/-- Free cells of the shared pool (CEL_POOL_STATUS). -/
def Chip.sharedFree (c : Chip) : Nat := c.cel.sharedSize - c.sharedUsed

/-- Non-posted cells in the shared pool (CEL_NP_USE). A parcel cell that packets of both kinds touch counts by the packet
that charged it (DESIGN CHOICE, log entry 49). -/
def Chip.npShared (c : Chip) : Nat := c.poolCells (fun k => k.pkt.cat == .nonPosted) (·.np)

/-- Shared cells charged to an ingress source (CEL_PORT_USE.SHARED). -/
def Chip.inShared (c : Chip) (s : Src) : Nat := c.poolCells (fun k => k.src == s) fun e => s == .port e.port

/-- Cells of the guarantee of a PCI Express port that copies hold, that copies waiting at step 8 hold, or that packets hold
which wait for a Flacon request table entry or for a captured write (R182, R189, R264, R351). -/
def Chip.guaranteeUsed (c : Chip) (s : Src) : Nat :=
  (((c.cel.copies ++ c.cel.waiting).filter fun k => k.charge == .guarantee && k.src == s).map (·.cells)).sum +
    (((c.cel.flcWaiting ++ c.cel.capWaiting.map (·.2)).filter fun k => k.src == s).map (·.cells)).sum

/-- Cells in use of a port's guarantee, or of its receive slots (CEL_PORT_USE.MIN_USED). -/
def Chip.minUsed (c : Chip) (s : Src) : Nat :=
  c.guaranteeUsed s + match s with | .port n => (c.flp n).slots.length | _ => 0

/-- Cells of the management reservation in use. -/
def Chip.mgmtUsed (c : Chip) : Nat :=
  ((c.cel.copies.filter fun k => k.charge == .mgmt).map (·.cells)).sum

/-- The copies of a queue, oldest first. -/
def Chip.queue (c : Chip) (d : Dest) (cls : Nat) : List Copy :=
  c.cel.copies.filter fun k => k.dest = d && k.pkt.cls == cls

/-- Cells of every copy in a queue, measured alike whatever the source (R188; CEL_Q_USE). -/
def Chip.qUsed (c : Chip) (d : Dest) (cls : Nat) : Nat :=
  (((c.queue d cls).filter fun k => k.charge != .none).map fun k => k.pkt.cells).sum

/-- Cells of a Pantry queue over all its classes (R402). -/
def Chip.pantryUsed (c : Chip) (t : Nat) : Nat :=
  ((c.cel.copies.filter fun k => k.dest = .pantry t).map fun k => k.pkt.cells).sum

/-! ### The allocator (R180) -/

/-- The bank of a cell: 8,192 cells each, 48 of them (DESIGN CHOICE, log entry 46: the spec numbers cells and not banks). -/
def bankOf (i : Nat) : Nat := i % 48

/-- The cells in use: those of copies, and those of parcels. -/
def Chip.usedCells (c : Chip) : List Nat := c.cel.copies.flatMap (·.at_) ++ c.cel.slotCells.map (·.2)

/-- The first cell from a place on, round the Cellar, that is free and in none of some banks. -/
def freeCell (used banks : List Nat) : Nat → Nat → Nat
  | 0, i => i % 393216
  | fuel + 1, i =>
    if used.elem (i % 393216) || banks.elem (bankOf (i % 393216)) then freeCell used banks fuel (i + 1) else i % 393216

/-- n cells for a copy, from a place on: consecutive cells in distinct banks (R180). -/
def allocCells (used banks : List Nat) : Nat → Nat → List Nat
  | 0, _ => []
  | n + 1, i =>
    let x := freeCell used banks (48 * (used.length + 48)) i
    x :: allocCells (x :: used) (bankOf x :: banks) n (x + 1)

/-- The cells that the allocator gives a copy of n cells; where it looks first is a free value (log entry 46). -/
def Chip.alloc (c : Chip) (n : Nat) : List Nat := allocCells c.usedCells [] n c.freeVal

/-- The cells that a copy lies in: its own, and the parcel cells that it touches. -/
def Chip.cellsAt (c : Chip) (k : Copy) : List Nat :=
  k.at_ ++ k.touch.filterMap fun i => (c.cel.slotCells.find? fun e => e.1 == i).map (·.2)

/-- The first cell that a copy's descriptor names (R182). -/
def Chip.firstCell? (c : Chip) (k : Copy) : Option Nat := (c.cellsAt k).head?

/-! ### Descriptors (R182) -/

/-- The tile that holds a copy's descriptor. The spec names none for the queues toward the legacy segment and
the management complex. -/
def Dest.tile? : Dest → Option Nat
  | .port n => some (tileOf n)
  | .pantry t => some t
  | _ => none

/-- Free descriptors of a tile (HWY_DESC_FREE). -/
def Chip.descFree (c : Chip) (t : Nat) : Nat :=
  32768 - (c.cel.copies.filter fun k => k.dest.tile? = some t).length

/-- A copy finds a descriptor that it may take: any for a completion, else only while more than 2,048 are
free. -/
def Chip.descOk (c : Chip) (k : Copy) : Bool :=
  match k.dest.tile? with
  | none => true
  | some t => if k.pkt.cat = .completion then 0 < c.descFree t else 2048 < c.descFree t

/-! ### Admission (R188 to R190) -/

/-- Cells that a copy would take from the shared pool now. -/
def Chip.newCells (c : Chip) (k : Copy) : Nat :=
  k.cells + (k.touch.filter fun i => !(c.chargedSlots.any fun e => e.cell == i)).length

/-- The fabric packets that count as posted for admission, ageing and order (R622). -/
def Copy.cat (k : Copy) : Cat :=
  match k.pkt.fab with
  | some h => if h.typ = 1 then k.pkt.cat else .posted
  | none => k.pkt.cat

/-- The admission test of R188, with the limit of a Pantry queue (R402). -/
def Chip.admits (c : Chip) (k : Copy) : Bool :=
  let n := c.newCells k
  let inMaxOk := match k.src with
    | .port i => c.isFleren i || c.inShared k.src + n ≤ c.celFld F.CEL_PORT_CFG.IN_MAX i * 16
    | _ => true
  let pantryOk := match k.dest with
    | .pantry t => c.pantryUsed t + k.pkt.cells ≤ 2048
    | _ => true
  if k.cat = .completion then n ≤ c.sharedFree && pantryOk
  else
    c.celFld F.CEL_SHARED_CFG.CPL_RSV * 16 + n ≤ c.sharedFree && inMaxOk && pantryOk &&
      c.qUsed k.dest k.pkt.cls + k.pkt.cells ≤ c.celFld F.CEL_CLASS_CFG.Q_MAX k.pkt.cls * 16 &&
      (k.cat = .posted || c.npShared + n ≤ c.celFld F.CEL_SHARED_CFG.NP_MAX * 16)

/-- The parcel cells of a copy that enters the shared pool are charged to it, each once (R191). -/
def Chip.chargeSlots (c : Chip) (k : Copy) : Chip :=
  let new := k.touch.filter fun i => !(c.chargedSlots.any fun e => e.cell == i)
  let port := match k.src with | .port n => n | _ => 0
  if new.isEmpty then c
  else { c with cel := { c.cel with
    charged := c.chargedSlots ++ new.map fun i => { cell := i, port, np := k.pkt.cat == .nonPosted } } }

/-- Adding a copy to its queue, its cells written. -/
def Chip.push (c : Chip) (k : Copy) : Chip :=
  let reserve := k.charge == .shared && k.cat == .completion &&
    c.sharedFree < c.celFld F.CEL_SHARED_CFG.CPL_RSV * 16 + k.cells
  let c := if k.charge == .shared then (c.pulse 0xC01 0x10).chargeSlots k else c
  let c := if reserve then c.pulse 0xC01 0x12 else c
  let (at_, c) := if k.cells = 0 || !k.at_.isEmpty then (k.at_, c) else (c.alloc k.cells, c.drawn)
  { c with cel := { c.cel with copies := c.cel.copies ++ [{ k with at_ }] } }

/-- Adding a copy to those that wait at step 8. -/
def Chip.wait (c : Chip) (k : Copy) : Chip :=
  { c with cel := { c.cel with waiting := c.cel.waiting ++ [k] } }

/-- A completion that finds no cell (R193). -/
def Chip.noCell (c : Chip) (k : Copy) : Chip :=
  (c.inc F.CEL_AGED_CPL.COUNT).raise 0x182 0x0D 1 (k.pkt.rid * 65536 + k.pkt.tag % 16384) k.part

/-- Cells that the guarantee of a PCI Express port still has. -/
def Chip.guaranteeOk (c : Chip) (n : Nat) (k : Copy) : Bool :=
  c.guaranteeUsed (.port n) + k.cells ≤ c.celFld F.CEL_PORT_CFG.IN_MIN n * 16

/-- A DISC packet (R241). -/
def Copy.isDisc (k : Copy) : Bool := match k.pkt.fab with | some h => h.typ == 2 | none => false

/-- A completion that has only the completion reserve and the shared pool: one that comes in at a root port, or for an
engine (R193). -/
def Chip.poolOnly (c : Chip) (k : Copy) : Bool :=
  k.cat == .completion && ((match k.dest with | .requester (.engine _) => true | _ => false) ||
    match k.src with | .port n => c.isPcie n && c.role n == 2 | _ => false)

====

> **Task goal**: What is needed is an exact copy of the lines from the start of the listing through the line where "def Chip.mgmtUsed (c" sits, please, both end lines included and nothing more.

> **Your response**:
/-- Free cells of the shared pool (CEL_POOL_STATUS). -/
def Chip.sharedFree (c : Chip) : Nat := c.cel.sharedSize - c.sharedUsed

/-- Non-posted cells in the shared pool (CEL_NP_USE). A parcel cell that packets of both kinds touch counts by the packet
that charged it (DESIGN CHOICE, log entry 49). -/
def Chip.npShared (c : Chip) : Nat := c.poolCells (fun k => k.pkt.cat == .nonPosted) (·.np)

/-- Shared cells charged to an ingress source (CEL_PORT_USE.SHARED). -/
def Chip.inShared (c : Chip) (s : Src) : Nat := c.poolCells (fun k => k.src == s) fun e => s == .port e.port

/-- Cells of the guarantee of a PCI Express port that copies hold, that copies waiting at step 8 hold, or that packets hold
which wait for a Flacon request table entry or for a captured write (R182, R189, R264, R351). -/
def Chip.guaranteeUsed (c : Chip) (s : Src) : Nat :=
  (((c.cel.copies ++ c.cel.waiting).filter fun k => k.charge == .guarantee && k.src == s).map (·.cells)).sum +
    (((c.cel.flcWaiting ++ c.cel.capWaiting.map (·.2)).filter fun k => k.src == s).map (·.cells)).sum

/-- Cells in use of a port's guarantee, or of its receive slots (CEL_PORT_USE.MIN_USED). -/
def Chip.minUsed (c : Chip) (s : Src) : Nat :=
  c.guaranteeUsed s + match s with | .port n => (c.flp n).slots.length | _ => 0

/-- Cells of the management reservation in use. -/
def Chip.mgmtUsed (c : Chip) : Nat :=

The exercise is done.